Небо на заре переливалось голубым огнём, словно разлитый и загоревшийся спирт...
Да, сейчас вспомню что-то самое главное…
Марина в письме Пастернаку писала, что когда родился её сын, в полдень, 1 февраля, во время вьюги за окошком, склянка со спиртом на столе, опрокинулась и загорелась голубым огнём.
Сын родился как бы из голубого огня и колбы, как гётевский Гомункул.
В это же время у Пастернака дома опрокинулась спиртовка и загорелась.
Мальчик родился с пуповиной, перевившейся через его шею: жуткое предзнаменование.
Пастернак, провожая Марину и её сына в эвакуацию, дал ей верёвку, перевязать набухший, как бы беременный чемодан.
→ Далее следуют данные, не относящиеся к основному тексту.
theorem execProfileAppendSettled_completes : Completes s (execProfileAppendSettled s) := by
  refine completes_next ?_
  split
  next h => simp [State.takeStore_pending h]
  next h => simp [State.takeStore_pending h]
  next => rfl

theorem execProfileEraseGrant_completes : Completes s (execProfileEraseGrant s) := by
  refine completes_next ?_
  split
  next h => simp [State.takeStore_pending h]
  next => rfl

theorem execProfileEraseOutcome_completes : Completes s (execProfileEraseOutcome s) := by
  refine completes_next ?_
  split
  next h => simp [State.takeStore_pending h]
  next h => exact State.takeStore_pending h
  next => rfl

@[simp] theorem State.readRing_pending (fromCursor first n o) :
    (s.readRing fromCursor first n o).pending = s.pending := by
  unfold State.readRing
  split
  next => split <;> simp
  next => simp

@[simp] theorem State.acknowledge_pending (last o) : (s.acknowledge last o).pending = s.pending := by
  simp [State.acknowledge]

theorem execProfileReadCompletion_completes : Completes s (execProfileReadCompletion s) := by
  refine completes_next ?_
  split
  next h => simp [State.takeStore_pending h]
  next => rfl

/-! ## The open interval (R81 to R92) -/

@[simp] theorem State.flagInterval_pending (f) : (s.flagInterval f).pending = s.pending := rfl

@[simp] theorem State.mapInterval_pending (f) : (s.mapInterval f).pending = s.pending := rfl

@[simp] theorem State.closeInterval_pending (iv c) : (s.closeInterval iv c).pending = s.pending := rfl

@[simp] theorem State.openInterval_pending (t gen how) : (s.openInterval t gen how).pending = s.pending := by
  simp [State.openInterval, State.placeInterval]

@[simp] theorem State.openInTurn_pending (t gen how) : (s.openInTurn t gen how).pending = s.pending := by
  simp [State.openInTurn, State.placeInterval]

@[simp] theorem State.takeLength_pending : s.takeLength.pending = s.pending := by
  unfold State.takeLength
  split <;> simp

@[simp] theorem State.takeLengthAt_pending (e) : (s.takeLengthAt e).pending = s.pending := by
  unfold State.takeLengthAt
  split <;> simp

@[simp] theorem State.ipuTakeDue_pending (d) : (s.ipuTakeDue d).pending = s.pending := by
  unfold State.ipuTakeDue
  split <;> simp

theorem execIpuDueEvent_completes : Completes s (execIpuDueEvent s) := by
  refine completes_next ?_
  split
  next h => simp [State.takeDue_pending h]
  next => rfl

@[simp] theorem State.closeEarly_pending (iv n) : (s.closeEarly iv n).pending = s.pending := by
  simp [State.closeEarly]

@[simp] theorem State.ipuTakeNotice_pending (n) : (s.ipuTakeNotice n).pending = s.pending := by
  cases hk : n.kind with
  | trim => simp [State.ipuTakeNotice, hk]
  | set | adjust | wrap => cases h : s.ipu.interval <;> simp [State.ipuTakeNotice, hk, h]
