-- ==== Sys2Proof/Machine/Ops.lean ====
section
/-! DEFINITION. The named operations on the state that the meanings share: the ring write (R100), the position
count (R237), taking a fault (R262), reset (R290), and accepting a command (R230, R232). -/

namespace Sys2Proof.Machine

/-- WRITE(x): `buf[p] <- x; p <- (p + 1) mod B` (R100). -/
def State.writeSample (s : State) (x : Byte) : State :=
  { s with buf := s.buf.write (s.idx s.p) x, p := s.idx (s.p + 1) }

/-- `pos <- min(pos + 1, POS_MAX)` (R237, R23). -/
def State.countPos (s : State) : State := { s with pos := min (s.pos + 1) posMax }

/-- Fault(code): `ctl <- FAULT; err <- code`, and nothing else (R262). -/
def State.raiseFault (s : State) (code : BitVec 8) : State := { s with ctl := .fault, err := code }

/-- The host's next event is taken from the input, and nothing else changes. -/
def State.consume (s : State) (rest : List HostEvent) : State := { s with input := rest }

/-- Reset of the running block: every piece of state at its reset value, only the configuration survives (R290);
what the host does next is the host's. -/
def State.assertReset (s : State) : State := { State.resetWith s.cfg with input := s.input }

/-- Why the block accepts no command: it is in DONE or FAULT (R230). -/
def State.stopReason (s : State) : Option Fault :=
  match s.ctl with
  | .idle => none
  | .run => none
  | .done => some .streamEnded
  | .fault => some (.errorState s.err)

/-- A command is accepted in IDLE and RUN only (R230). -/
abbrev State.accepting (s : State) : Prop := s.ctl = .idle ∨ s.ctl = .run

/-- The outcome of an accepted command with next state `t`; in DONE and FAULT no step is taken (R230). -/
def State.whenAccepting (s : State) (t : State) : Host.Outcome State Fault Refusal :=
  match s.stopReason with
  | none => .next t
  | some r => .fault r

/-- What the block finds at its input. -/
inductive Intake where
  /-- Reset is asserted; the state is the one after it (R290). -/
  | reset (s : State)
  /-- A command word is accepted; the state has consumed it and is otherwise unchanged (R230). -/
  | command (w : Word) (s : State)
  /-- No step: waiting, or ended, or in FAULT (R230, R232). -/
  | stop (r : Fault)

/-- Take the host's next event.  Reset is taken in every control state (R290); a command only in IDLE and RUN,
and in DONE and FAULT the word is not consumed (R230). -/
def State.accept (s : State) : Intake :=
  match s.input with
  | .reset :: rest => .reset (s.consume rest).assertReset
  | .command w :: rest =>
    match s.stopReason with
    | none => .command w (s.consume rest)
    | some r => .stop r
  | [] => .stop (s.stopReason.getD .waitingForCommand)

end Sys2Proof.Machine
end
Натянул верёвку в руках, и с улыбкой грустной, заметил: крепкая, хоть вешайся…
На этой верёвке Марина и повесилась в сумерках сеней, на ржавом гвозде, приготовив для сына жареную рыбу.
Этот странный факт многих смутит, по крайней мере тех.. кто не пытался покончить с собой.
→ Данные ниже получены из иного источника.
-- ==== Sys2Proof/Certificates/Slice0/Obligations.lean ====
section
/-! DEFINITION. The statements about the block, for the provers.  Each docstring names what of spec/ it formalises;
what rests on an inference that the spec marks as its own, or on a choice of the model, says so. -/

open Sys2Proof Sys2Proof.Machine

/-! ### Encodings (30_encoding.md) -/

/-- Words written out from the encodings of R73 to R76 decode to what they stand for (the table of
95_test_vectors.md section 2.1). -/
def Obligations.SampleWordsDecode : Prop :=
  decode 0x0100 = .push 0x00 ∧ decode 0x0180 = .push 0x80 ∧ decode 0x01FF = .push 0xFF ∧
  decode 0x0200 = .setmode false ∧ decode 0x0201 = .setmode true ∧ decode 0x0300 = .eos ∧
  decode 0x0000 = .illegal 0x0000 ∧ decode 0x0202 = .illegal 0x0202 ∧ decode 0x02FF = .illegal 0x02FF ∧
  decode 0x0301 = .illegal 0x0301 ∧ decode 0x0400 = .illegal 0x0400 ∧ decode 0xFFFF = .illegal 0xFFFF

/-- R73 to R76: the decoder, written from the fields of R77, agrees on every word with the match and mask of each
row, tried in order. -/
def Obligations.DecodeAgreesWithMatchAndMask : Prop :=
  ∀ w : Word, decode w =
    if w &&& 0xFF00 = 0x0100 then .push (w.extractLsb' 0 8)
    else if w &&& 0xFFFE = 0x0200 then .setmode (w.getLsbD 0)
    else if w &&& 0xFFFF = 0x0300 then .eos
    else .illegal w

/-- Decoding the word of a well-formed command gives it back, for every command and every operand. -/
def Obligations.DecodeEncodeRoundTrip : Prop :=
  ∀ i : Instr, i.wf = true → decode (encode i) = i

/-- R76, decoding is total: every word decodes to a well-formed command, whose word it is; so every word is
exactly one of PUSH, SETMODE, EOS or illegal. -/
def Obligations.EncodeDecodeRoundTrip : Prop :=
  ∀ w : Word, (decode w).wf = true ∧ encode (decode w) = w

/-- R82 and R83: the words of the plain assembly lines, an operand out of range being an assembly error; and the
pseudo-instructions: PUSHN is copies of PUSH, PUSHBITS one PUSHN of SPB samples for each bit in order, SILENCE is
PUSHN 128, OVERSAMPLE is SETMODE 1. -/
def Obligations.AssemblyLinesExpand : Prop :=
  ∀ spb : Nat,
    (∀ v, (AsmLine.push v).words spb = if v < 256 then some [BitVec.ofNat 16 (0x0100 + v)] else none) ∧
    (∀ v, (AsmLine.setmode v).words spb = if v < 2 then some [BitVec.ofNat 16 (0x0200 + v)] else none) ∧
    AsmLine.eos.words spb = some [0x0300] ∧
    (∀ v, (AsmLine.word v).words spb = if v < 2 ^ 16 then some [BitVec.ofNat 16 v] else none) ∧
    (∀ v n, v < 256 → (AsmLine.pushN v n).words spb = assembleLines spb (List.replicate n (.push v))) ∧
    (∀ a1 a0 bits, a1 < 256 → a0 < 256 →
      (AsmLine.pushBits a1 a0 bits).words spb =
        assembleLines spb (bits.map fun b => .pushN (if b then a1 else a0) spb)) ∧
    (∀ n, (AsmLine.silence n).words spb = (AsmLine.pushN 128 n).words spb) ∧
    AsmLine.oversample.words spb = (AsmLine.setmode 1).words spb

/-! ### Steps, acceptance, faults (45_commands.md, 60_exceptions.md) -/

/-- R231: in IDLE and RUN, a step takes the word the host offers and is exec of the command it decodes to, the
word being consumed. -/
def Obligations.StepRunsTheDecodedWord : Prop :=
  ∀ (s : State) (w : Word) (rest : List HostEvent),
    s.ctl = .idle ∨ s.ctl = .run → s.input = .command w :: rest →
    step s = exec (decode w) { s with input := rest }

/-- R230: a command has a next state exactly in IDLE and RUN. -/
def Obligations.CommandsAcceptedExactlyInIdleAndRun : Prop :=
  ∀ (i : Instr) (s : State), (∃ t, exec i s = .next t) ↔ (s.ctl = .idle ∨ s.ctl = .run)

/-- In DONE and FAULT a step on an offered word has no next state, and in IDLE and RUN the block waits while nothing is
offered (R230, R232).  That the machine answers these named faults is the model's form of taking no step (log
entries 3 and 5). -/
def Obligations.EndedFaultedAndWaitingTakeNoStep : Prop :=
  ∀ s : State,
    (∀ w rest, s.input = .command w :: rest → s.ctl = .done → step s = .fault .streamEnded) ∧
    (∀ w rest, s.input = .command w :: rest → s.ctl = .fault → step s = .fault (.errorState s.err)) ∧
    (s.ctl = .idle ∨ s.ctl = .run → s.input = [] → step s = .fault .waitingForCommand)

/-- R267: only reset leaves FAULT, and only reset leaves DONE; it leaves the state after reset of the same
configuration (R290). -/
def Obligations.OnlyResetLeavesDoneAndFault : Prop :=
  ∀ s t : State, s.ctl = .done ∨ s.ctl = .fault → step s = .next t →
    ∃ rest, s.input = .reset :: rest ∧ t = { State.resetWith s.cfg with input := rest }

/-- R33: the control state after an accepted command. -/
def Obligations.ControlTransitions : Prop :=
  ∀ (i : Instr) (s t : State), exec i s = .next t →
    t.ctl = match i with
      | .push _ => .run
      | .setmode _ => if s.ctl = .idle then .idle else .fault
      | .eos => .done
      | .illegal _ => .fault

/-- R233 with R237: an accepted PUSH sets ctl to RUN, writes the sample, counts the position, then runs TRACK_STEP,
then EMIT_STEP, and completes. -/
def Obligations.PushCompletesAsSampleStep : Prop :=
  ∀ (s : State) (x : Byte), s.ctl = .idle ∨ s.ctl = .run →
    exec (.push x) s = .next
      ({ s with
          ctl := .run
          buf := s.buf.write (ringIdx s.cfg.ringSize s.p) x
          p := ringIdx s.cfg.ringSize (s.p + 1)
          pos := min (s.pos + 1) (2 ^ 32 - 1) } : State).trackStep.emitStep

/-- R234 (with R265, R262 and R300): in IDLE, SETMODE writes MODE.OVS and nothing else; in RUN it enters FAULT with
code 3 and changes nothing else, MODE included. -/
def Obligations.SetmodeTakesEffectOnlyInIdle : Prop :=
  ∀ (s : State) (ovs : Bool),
    (s.ctl = .idle → exec (.setmode ovs) s = .next { s with ovs := ovs }) ∧
    (s.ctl = .run → exec (.setmode ovs) s = .next { s with ctl := .fault, err := 3 })

/-- R235: EOS moves ctl to DONE and writes nothing else. -/
def Obligations.EosEndsTheStream : Prop :=
  ∀ s : State, s.ctl = .idle ∨ s.ctl = .run → exec .eos s = .next { s with ctl := .done }

/-- R264 with R262: an accepted illegal word enters FAULT with code 2 and changes nothing else. -/
def Obligations.IllegalWordFaults : Prop :=
  ∀ (s : State) (w : Word), s.ctl = .idle ∨ s.ctl = .run →
    exec (.illegal w) s = .next { s with ctl := .fault, err := 2 }

/-- R266: decoding decides first.  In RUN, a word that is no legal command faults with code 2, and the two legal
SETMODE words fault with code 3; so 0x0202 in RUN is ERR_ILLEGAL_CMD. -/
def Obligations.DecodingDecidesTheErrorFirst : Prop :=
  ∀ (s : State) (w : Word) (rest : List HostEvent), s.ctl = .run → s.input = .command w :: rest →
    (w &&& 0xFF00 ≠ 0x0100 → w &&& 0xFFFE ≠ 0x0200 → w ≠ 0x0300 →
      step s = .next { s with input := rest, ctl := .fault, err := 2 }) ∧
    (w = 0x0200 ∨ w = 0x0201 → step s = .next { s with input := rest, ctl := .fault, err := 3 })
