/-- Sample number `L[0]` makes the first unit due, whatever the tracker records (R211). -/
theorem State.Filling.push_last {s t : State} {x : Byte} (h : s.Filling) (run : exec (.push x) s = .next t)
    (last : s.p + 1 = s.cfg.len 0) : t.out.length = 1 := by
  obtain ⟨-, rfl⟩ := execPush_next s t x run
  have origin := h.bitStart
  have notTracking : ¬ (s.afterWrite x).tracking := fun tracking => absurd h.maxCorr tracking.ne'
  have due : (s.afterWrite x).trackStep.due := by
    rw [State.due, State.trackStep_keeps_dist _ fun commits => notTracking commits.2.2, State.afterWrite_bitStart,
      (h.afterWrite x).2]
    omega
  rw [State.emitStep_out, if_pos due]
  simp [State.ospb, h.ovs, h.out]

/-- A run that fills the block emits nothing before sample number `L[0]`, and one unit with it. -/
theorem State.Filling.run {s t : State} {xs : List Byte} (h : s.Filling) (run : PushRun s xs t) :
    (s.p + xs.length < s.cfg.len 0 → t.out = []) ∧ (s.p + xs.length = s.cfg.len 0 → t.out.length = 1) := by
  induction run with
  | nil s => exact ⟨fun _ => h.out, fun full => absurd full h.head.ne⟩
  | cons s u t x xs first rest ih =>
    rw [List.length_cons]
    by_cases last : s.p + 1 = s.cfg.len 0
    · refine ⟨fun more => by omega, fun full => ?_⟩
      obtain rfl := List.eq_nil_of_length_eq_zero (show xs.length = 0 by omega)
      cases rest
      exact h.push_last first last
    · obtain ⟨filling, p⟩ := h.push first (by have := h.head; omega)
      have later := ih filling
      rw [p, exec_keeps_cfg _ s u first, add_assoc, add_comm 1] at later
      exact later

/-- Settles O53: reset leaves the block filling, at sample number 0. -/
theorem firstUnitAtPushL0 : Obligations.FirstUnitAtPushL0 := by
  intro c t xs legal early run
  have whole := (State.resetWith_filling c legal early).run run
  rwa [State.resetWith_p, State.resetWith_cfg, zero_add] at whole

/-! ### Silence -/

/-- A block that has taken only samples at the carrier midpoint since reset. -/
structure State.Silent (s : State) : Prop where
  spb      : 1 ≤ s.cfg.spb
  buf      : s.buf = []
  hdr      : s.hdr = 0
  maxCorr  : s.maxCorr = 0
  polarity : s.polarity = .plus
  out      : ∀ b ∈ s.out, b = 128

theorem State.resetWith_silent (c : Config) (spb : 1 ≤ c.spb) : (State.resetWith c).Silent :=
  { spb := spb, buf := rfl, hdr := rfl, maxCorr := rfl, polarity := rfl, out := nofun }

/-- In a silent block every cell reads as the midpoint. -/
theorem State.Silent.ringRead {s : State} (h : s.Silent) (i : Int) : s.ringRead i = 128 := by
  rw [State.ringRead, h.buf]
  rfl

/-- The write of the midpoint leaves the ring as it is (R21). -/
theorem State.Silent.afterWrite {s : State} (h : s.Silent) : (s.afterWrite 128).Silent :=
  { h with buf := by rw [State.afterWrite_buf, h.buf]; rfl }

/-- Every window of a silent block scores 0 (R154). -/
theorem State.Silent.score {s : State} (h : s.Silent) (start : Int) (k : HeaderIndex) : s.score start k = ⟨0, 0⟩ := by
  have window : s.win start (s.cfg.len k) = List.replicate (s.cfg.tv k).length 128 := by
    refine List.eq_replicate_iff.mpr ⟨by simp, fun v member => ?_⟩
    obtain ⟨i, -, rfl⟩ := List.mem_map.mp member
    exact h.ringRead _
  rw [State.score, window]
  exact constantWindowOrHeaderScoresZero.1 128 _

/-- In a silent block the tracker changes nothing: it records no best and has none to commit. -/
theorem State.Silent.trackStep {s : State} (h : s.Silent) : s.trackStep = s := by
  have corr : s.corr.signedSq = 0 := by
    simp [s.corr_main h.hdr, h.score, Score.signedSq, Score.abs]
  rcases s.trackStep_outcomes with ⟨above, -, -⟩ | e | ⟨-, -, tracking, -⟩ | ⟨field, -⟩
  · exact absurd corr (s.corr.signedSq_pos_of_aboveThres above).ne'
  · exact e
  · exact absurd h.maxCorr tracking.ne'
  · exact absurd h.hdr field

/-- A silent block emits the midpoint (R212, R213). -/
theorem State.Silent.unitByte {s : State} (h : s.Silent) : s.unitByte = 128 := by
  have cells : s.periodCells.map BitVec.toNat = List.replicate s.cfg.spb 128 := by
    refine List.eq_replicate_iff.mpr ⟨by simp, fun v member => ?_⟩
    rw [s.periodCells_toNat] at member
    obtain ⟨j, -, rfl⟩ := List.mem_map.mp member
    rw [h.ringRead]
    rfl
  have avg : s.periodAvg = 128 := by
    have spb := h.spb
    rw [State.periodAvg, cells, List.sum_replicate, roundedAvg, smul_eq_mul]
    refine Nat.div_eq_of_lt_le ?_ ?_ <;> omega
  rw [State.unitByte, h.polarity, avg]
  rfl

theorem State.Silent.emitStep {s : State} (h : s.Silent) : s.emitStep.Silent := by
  rcases s.emitStep_cases with ⟨-, e⟩ | ⟨-, e⟩ <;> rw [e]
  · refine { h with out := fun b member => ?_ }
    rw [State.emitUnit_out, h.unitByte] at member
    rcases List.mem_append.mp member with old | new
    · exact h.out b old
    · exact List.eq_of_mem_replicate new
  · exact h

/-- A PUSH of the midpoint keeps a block silent. -/
theorem State.Silent.push {s t : State} (h : s.Silent) (run : exec (.push 128) s = .next t) : t.Silent := by
  obtain ⟨-, rfl⟩ := execPush_next s t 128 run
  rw [h.afterWrite.trackStep]
  exact h.afterWrite.emitStep

theorem State.Silent.run {s t : State} {n : Nat} (h : s.Silent) (run : PushRun s (List.replicate n 128) t) :
    t.Silent := by
  induction n generalizing s with
  | zero =>
    cases run
    exact h
  | succ n ih =>
    rw [List.replicate_succ] at run
    cases run with
    | cons s u t x xs first rest => exact ih (h.push first) rest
Надежда Тэффи вспоминала, как во время революции, молодого матроса вели на расстрел по лужам, и он обходил их, боясь запачкаться и промочить ноги, словно бы думал жить ещё долго.
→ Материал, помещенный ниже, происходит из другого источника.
/-- Settles O17: the guard of `enabled`, read in the registers. -/
theorem hostAgentStepsAreEnabled : Obligations.HostAgentStepsAreEnabled := by
  unfold Obligations.HostAgentStepsAreEnabled
  intro s a
  cases hcmds : (getPort s.ports a).cmds with
  | nil => simp [host_not_mem_enabled hcmds]
  | cons w rest =>
    rw [host_mem_enabled_iff hcmds, mayPresent_iff, isHeld_eq_false_iff]
    constructor
    · rintro ⟨⟨hwaits, hshared, hseparate⟩, hheld⟩
      exact ⟨w, rest, rfl, hwaits, hheld, hshared, hseparate⟩
    · rintro ⟨w', rest', hcmds', hwaits, hheld, hshared, hseparate⟩
      cases hcmds'
      exact ⟨⟨hwaits, hshared, hseparate⟩, hheld⟩

/-! ### The plan names the next step (R155) -/

/-- The enabled steps do not depend on the plan. -/
theorem enabled_setPlan (s : State) (p : List Move) : enabled (s.setPlan p) = enabled s := rfl

theorem nextMove_of_plan {s : State} {m : Move} {ms : List Move} (hplan : s.plan = m :: ms) (hm : m ∈ enabled s) :
    nextMove s = some m := by
  simp [nextMove, hplan, hm]

/-- Settles O16: a plan of one enabled step makes it the next, and only an enabled step is taken. -/
theorem anyEnabledStepMayBeNext : Obligations.AnyEnabledStepMayBeNext := by
  unfold Obligations.AnyEnabledStepMayBeNext
  intro s m
  constructor
  · intro hm
    exact ⟨[m], nextMove_of_plan (s := s.setPlan [m]) rfl hm⟩
  · rintro ⟨p, hnext⟩
    exact enabled_setPlan s p ▸ nextMove_mem hnext

/-! ### A presented word is run next -/

/-- Only the agent of the TICK or of the pass in progress may have to wait, beside `callback`. -/
theorem tickBy_or_passBy_of_not_mayPresent {s : State} {a : HostAgent} (ha : a ≠ .callback)
    (h : ¬ mayPresent s a = true) : s.tickBy = a ∨ s.passBy = a := by
  by_contra hneither
  obtain ⟨htick, hpass⟩ := not_or.mp hneither
  exact h ((mayPresent_iff s a).mpr ⟨fun hwaits => htick hwaits.2, fun _ => ⟨ha, fun hwaits => hpass hwaits.2.2⟩,
    fun _ => ⟨fun hwaits => hpass hwaits.2, fun hcallback => absurd hcallback ha⟩⟩)

/-- Two units keep at most two of the three agents waiting, so one of them is free. -/
theorem mayPresent_freeAgent (s : State) : mayPresent s (freeAgent s) = true := by
  unfold freeAgent
  split_ifs with hmain hmonitor
  · exact hmain
  · exact hmonitor
  · by_contra hsource
    have hmain' := tickBy_or_passBy_of_not_mayPresent (a := .mainLoop) nofun hmain
    have hmonitor' := tickBy_or_passBy_of_not_mayPresent (a := .monitor) nofun hmonitor
    have hsource' := tickBy_or_passBy_of_not_mayPresent (a := .tickSource) nofun hsource
    rcases hmain' with h | h <;> simp_all

theorem withFetchWord_toNat (s : State) (w : Word) : s.withFetchWord 32 w.toNat = present (freeAgent s) w s := by
  rw [State.withFetchWord, Nat.mod_eq_of_lt w.isLt, BitVec.ofNat_toNat, BitVec.setWidth_eq]

theorem present_cmds (a : HostAgent) (w : Word) (s : State) :
    (getPort (present a w s).ports a).cmds = w :: (getPort s.ports a).cmds := by
  simp [present]

/-- A free agent's presented word is what comes next: the plan says so, and the step is enabled. -/
theorem nextMove_present {s : State} {a : HostAgent} {w : Word} (hfree : mayPresent s a = true)
    (hheld : isHeld s w = false) : nextMove (present a w s) = some (.host a) :=
  nextMove_of_plan rfl (host_mem_enabled (present_cmds a w s) hfree hheld)

/-- Settles O15: the free agent's step is next, and it is the arrival of the word. -/
theorem presentedWordIsRunNext : Obligations.PresentedWordIsRunNext := by
  unfold Obligations.PresentedWordIsRunNext
  intro s w hheld
  rw [withFetchWord_toNat]
  exact step_host (nextMove_present (mayPresent_freeAgent s) hheld) (present_cmds _ w s)
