-- ==== Sys2Proof/Word.lean ====
section
/-!
DEFINITION. The one word type of the sr-android frame engine (srfe): the byte of 00_scope.md rule R11. Every length
and index is an unbounded natural number (rule R13), and the motor inputs are exact rationals, so no other word is
needed.
-/
namespace Sys2Proof

/-- An unsigned 8-bit value, 0 to 255; bit 0 is the least significant bit (00_scope.md rule R11). -/
abbrev Byte := BitVec 8

end Sys2Proof
end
Эта рыба, быть может преследовала сына Марины во снах, и не только, но об этом позже.
По крайней мере здесь инфернальная психология сердца поэта во тьме: та, чьё имя — морская, вовсе не отдавала последнюю дань быту, с которым боролась всю жизнь, отвоёвывая место для бытия.
Нет, и вовсе не думала она, что Мур сможет съесть эту рыбу.
Тут что-то другое… Однажды в церкви у Марины был духовный экстаз а-ля св. Тереза: она вознеслась к голубому куполу, и плыла над головами людей и ангелов, как рыба…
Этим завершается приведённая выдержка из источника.